Determine how many lines in the records below contain "showChipEvents", then state that number alone.

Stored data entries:
☆ ☆ ☆ ☆

-- ==== Sys2Proof/Config.lean ====
section
/-! DEFINITION. What an implementation fixes: the configuration record of R5 and the constraints of R6.
The values this hardware takes stand in Sys2Proof/Machine/Params.lean, where a repair can mend them.
The spec leaves no result of an instruction open, so there is no free value here. -/

namespace Sys2Proof

/-- The configuration record (R5, R29): constants that no operation writes. -/
structure Config where
  /-- `N`, the number of cascaded chips. -/
  n : Nat
  panelW : Nat
  panelH : Nat
  chipW : Nat
  chipH : Nat
  /-- `CHIP_POS`: the `(chipRow, chipCol)` of each chip. -/
  chipPos : PerChip (BitVec 1 × BitVec 1)
  /-- `CMD_BITS`, the width of a command word. -/
  cmdBits : Nat
  /-- `WRITE_ID`, the data frame preamble, in the order sent. -/
  writeId : List Level
  /-- `ADDR_BITS`, the number of zero address bits. -/
  addrBits : Nat
  /-- `MEM_BITS`, the zero bits a clear frame carries. -/
  memBits : Nat
  csSelectLevel : Level
  clkFirst : Level
  clkIdle : Level
  wrIdle : Level
  /-- `RED_BIT`: which bit of the pixel code is red. -/
  redBit : Nat
  sysDis : Command
  sysEn : Command
  ledOff : Command
  ledOn : Command
  blinkOff : Command
  blinkOn : Command
  slaveMode : Command
  rcMasterMode : Command
  extClkMasterMode : Command
  comNmos8 : Command
  comNmos16 : Command
  comPmos8 : Command
  comPmos16 : Command
  pwmBase : Command
  intensityMin : Int
  intensityMax : Int
  /-- `SETTLE_DELAY`: a duration, timing only; nothing reads it (R210). -/
  settleDelay : Nat
  deriving DecidableEq, Repr

namespace Config

/-- `CS_DESELECT_LEVEL` = 1 - `CS_SELECT_LEVEL` (R5). -/
def csDeselectLevel (c : Config) : Level := !c.csSelectLevel

/-- `PLANE_BITS` = `CHIP_W * CHIP_H` (R5, D9). -/
def planeBits (c : Config) : Nat := c.chipW * c.chipH

/-- The command words of R80 and `PWM_BASE`. -/
def commandWords (c : Config) : List Command :=
  [c.sysDis, c.sysEn, c.ledOff, c.ledOn, c.blinkOff, c.blinkOn, c.slaveMode, c.rcMasterMode, c.extClkMasterMode,
   c.comNmos8, c.comNmos16, c.comPmos8, c.comPmos16, c.pwmBase]

/-- The constraints of R6. The widths of `Command` and `Plane`, which R5 and R24 fix, are checked to be those of the record. -/
def wf (c : Config) : Bool :=
  decide (2 ≤ c.n) && c.n == 4 && c.panelW == 2 * c.chipW && c.panelH == 2 * c.chipH &&
  [((0 : BitVec 1), (0 : BitVec 1)), (0, 1), (1, 0), (1, 1)].all (fun pos =>
    [c.chipPos.chip0, c.chipPos.chip1, c.chipPos.chip2, c.chipPos.chip3].count pos == 1) &&
  c.planeBits == 128 && decide (2 * c.planeBits ≤ c.memBits) && decide (c.redBit ≤ 1) &&
  c.cmdBits == 12 && c.commandWords.all (fun w => decide (w.toNat < 2 ^ c.cmdBits)) &&
  c.clkFirst != c.clkIdle && c.wrIdle

end Config

end Sys2Proof
end

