-- ==== Sys2Proof/Machine/Wire.lean ====
section
/-! DEFINITION. The wire rows of the table as instructions: the engine sends exactly that frame (R77 to R80).
DESIGN CHOICE (safe): a command frame is sent as WR_CMD sends it, through `CMDSR` (R23, R121); a data frame carries the planes
it is given, as the source's `writeData(red, green)` does (R142), and loads no plane register; a clear frame is the frame part
of CLEAR (R79, R164). None of them selects a chip: which chips take the bits is decided by the selection at the time (R57).
Log entries 5 and 15. -/

namespace Sys2Proof.Machine

/-- Meaning of the command frame `SYS_DIS` (R77, R80). -/
def execSysDis (s : State) : Host.Outcome State Fault Refusal := (Run.done (sendCommand config.sysDis s)).outcome

/-- Meaning of the command frame `SYS_EN` (R77, R80). -/
def execSysEn (s : State) : Host.Outcome State Fault Refusal := (Run.done (sendCommand config.sysEn s)).outcome

/-- Meaning of the command frame `LED_OFF` (R77, R80). -/
def execLedOff (s : State) : Host.Outcome State Fault Refusal := (Run.done (sendCommand config.ledOff s)).outcome

/-- Meaning of the command frame `LED_ON` (R77, R80). -/
def execLedOn (s : State) : Host.Outcome State Fault Refusal := (Run.done (sendCommand config.ledOn s)).outcome

/-- Meaning of the command frame `BLINK_OFF` (R77, R80). -/
def execBlinkOff (s : State) : Host.Outcome State Fault Refusal := (Run.done (sendCommand config.blinkOff s)).outcome

/-- Meaning of the command frame `BLINK_ON` (R77, R80). -/
def execBlinkOn (s : State) : Host.Outcome State Fault Refusal := (Run.done (sendCommand config.blinkOn s)).outcome

/-- Meaning of the command frame `SLAVE_MODE` (R77, R80). -/
def execSlaveMode (s : State) : Host.Outcome State Fault Refusal := (Run.done (sendCommand config.slaveMode s)).outcome

/-- Meaning of the command frame `RC_MASTER_MODE` (R77, R80). -/
def execRcMasterMode (s : State) : Host.Outcome State Fault Refusal := (Run.done (sendCommand config.rcMasterMode s)).outcome

/-- Meaning of the command frame `EXT_CLK_MASTER_MODE` (R77, R80). -/
def execExtClkMasterMode (s : State) : Host.Outcome State Fault Refusal := (Run.done (sendCommand config.extClkMasterMode s)).outcome

/-- Meaning of the command frame `COM_NMOS_8` (R77, R80). -/
def execComNmos8 (s : State) : Host.Outcome State Fault Refusal := (Run.done (sendCommand config.comNmos8 s)).outcome

/-- Meaning of the command frame `COM_NMOS_16` (R77, R80). -/
def execComNmos16 (s : State) : Host.Outcome State Fault Refusal := (Run.done (sendCommand config.comNmos16 s)).outcome

/-- Meaning of the command frame `COM_PMOS_8` (R77, R80). -/
def execComPmos8 (s : State) : Host.Outcome State Fault Refusal := (Run.done (sendCommand config.comPmos8 s)).outcome

/-- Meaning of the command frame `COM_PMOS_16` (R77, R80). -/
def execComPmos16 (s : State) : Host.Outcome State Fault Refusal := (Run.done (sendCommand config.comPmos16 s)).outcome

/-- Meaning of the command frame of PWM level `level`, `(level << 1) | PWM_BASE` (R80). -/
def execPwmDuty (level : BitVec 4) (s : State) : Host.Outcome State Fault Refusal :=
  (Run.done (sendCommand (intensityCommand level.toNat) s)).outcome

/-- Meaning of the data frame carrying `red` and `green` (R78). -/
def execDataFrame (red green : Plane) (s : State) : Host.Outcome State Fault Refusal :=
  (Run.done (sendPlanes red green s)).outcome

/-- Meaning of the clear frame (R79). -/
def execClearFrame (s : State) : Host.Outcome State Fault Refusal := (Run.done (sendClearFrame s)).outcome

end Sys2Proof.Machine
end

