/-- The part of `SHOW` for one chip, in closed form but for the observer (R166). -/
theorem showChip_eq (c : Fin 4) (s : State) : showChip c s = .done { s with
    lines := ⟨config.clkIdle, config.csDeselectLevel, (extract (chipPos c).1 (chipPos c).2 s).green.getLsbD 127, true⟩
    red := (extract (chipPos c).1 (chipPos c).2 s).red
    green := (extract (chipPos c).1 (chipPos c).2 s).green
    planesValid := true
    sr := PerChip.const .deselected
    traceRev := (showChipEvents s c).reverse ++ s.traceRev
    pxTraceRev := (rectangle (gridOf c).1 (gridOf c).2).reverse ++ s.pxTraceRev
    chips := (showChip c s).state.chips } := by
  have hg := chipPos_eq c
  have h1 : (chipPos c).1.toNat = (gridOf c).1 := congrArg Prod.fst hg
  have h2 : (chipPos c).2.toNat = (gridOf c).2 := congrArg Prod.snd hg
  have hp := extract_planes_congr (chipPos c).1 (chipPos c).2 (s := s) (t := (selOne c.val s).state) (by
    rw [selOne_done c.val c.isLt, Run.state_done])
  have hs : ∀ u : State, selNone (sendPlanes u.red u.green u) = { u with
      lines := ⟨config.clkIdle, config.csDeselectLevel, u.green.getLsbD 127, true⟩
      traceRev := (selectEvents config.csDeselectLevel).reverse ++
        ((bitEvents (dataFrame u.red.getLsbD u.green.getLsbD)).reverse ++ u.traceRev)
      sr := PerChip.const .deselected
      chips := (selNone (sendPlanes u.red u.green u)).chips } := fun u => by
    rw [selNone_eq, sendPlanes_eq]
  rw [showChip_done, Run.state_done]
  refine congrArg Run.done ?_
  rw [hs]
  generalize (selNone _).chips = after
  have hpx : (selOne c.val s).state.pixels = s.pixels := by rw [selOne_done c.val c.isLt, Run.state_done]
  have hpv : ∀ u, (extract (chipPos c).1 (chipPos c).2 u).planesValid = true := fun _ => rfl
  have hpt : ∀ u, (extract (chipPos c).1 (chipPos c).2 u).pxTraceRev = (rectangle (gridOf c).1 (gridOf c).2).reverse ++
      u.pxTraceRev := fun u => by rw [extract_frame, readCoords_eq, h1, h2]
  rw [dataFrame_extract, hp.1, hp.2, redCell_congr hpx, greenCell_congr hpx, h1, h2]
  simp only [extract_cmdsr, extract_icmd, extract_icmdValid, extract_fault, extract_faultCode,
    extract_faultInfo, extract_busy, extract_op, extract_arg, extract_upc, extract_traceRev, extract_pixels, extract_host,
    hpv, hpt, selOne_done c.val c.isLt, Run.state_done, showChipEvents, chipFrame, List.reverse_append, List.append_assoc]

/-- The observer's part of `SHOW` for one chip: that chip alone records the frame (R166). -/
theorem showChip_chips (c : Fin 4) (s : State) (h : NoFrameOpen s) (k : Fin 4) : (showChip c s).state.chips.get k =
    if k = c then ⟨[], (s.chips.get k).frames ++ [chipFrame s c]⟩ else s.chips.get k := by
  have hg := chipPos_eq c
  have h1 : (chipPos c).1.toNat = (gridOf c).1 := congrArg Prod.fst hg
  have h2 : (chipPos c).2.toNat = (gridOf c).2 := congrArg Prod.snd hg
  have hpx : (selOne c.val s).state.pixels = s.pixels := by rw [selOne_done c.val c.isLt, Run.state_done]
  have hsr : (selOne c.val s).state.sr = onlyChip c.val := by rw [selOne_done c.val c.isLt, Run.state_done]
  have hch : (selOne c.val s).state.chips = s.chips := by
    rw [selOne_done c.val c.isLt, Run.state_done]
    have h4 : observeMany 4 .deselected s.sr s.chips = s.chips := observeMany_noFrame _ _ _ _ h
    have h5 : observeShift (PerChip.const .deselected) (shiftIn .selected (PerChip.const .deselected)) s.chips = s.chips :=
      PerChip.ext_get fun k => by rw [observeShift_get]; exact (s.chips.get k).edge_of_empty (h k) _ _
    rw [h4, h5, observeMany_noFrame _ _ _ _ h]
  have hne : chipFrame s c ≠ [] := by simp [chipFrame, dataFrame, leading]
  rw [showChip_done, Run.state_done, selNone_eq, sendPlanes_eq, dataFrame_extract, redCell_congr hpx, greenCell_congr hpx,
    h1, h2]
  simp only [extract_sr, extract_chips, hsr, hch]
  rw [observeMany_deselect _ _ _ (fun k => by
    rw [takeBits_get, onlyChip_get]
    intro hk
    rw [if_neg hk]
    exact h k), takeBits_get, onlyChip_get]
  by_cases hk : k = c
  · subst hk
    simp only [if_true, Received.settled, Received.close, h k, List.nil_append]
    rw [if_neg (by simpa [chipFrame] using hne)]
    rfl
  · have hk' : k.val ≠ c.val := fun e => hk (Fin.ext e)
    simp [hk, hk', Received.settled]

☆ ☆ ☆ ☆

> [EXPECTED ANSWER] 2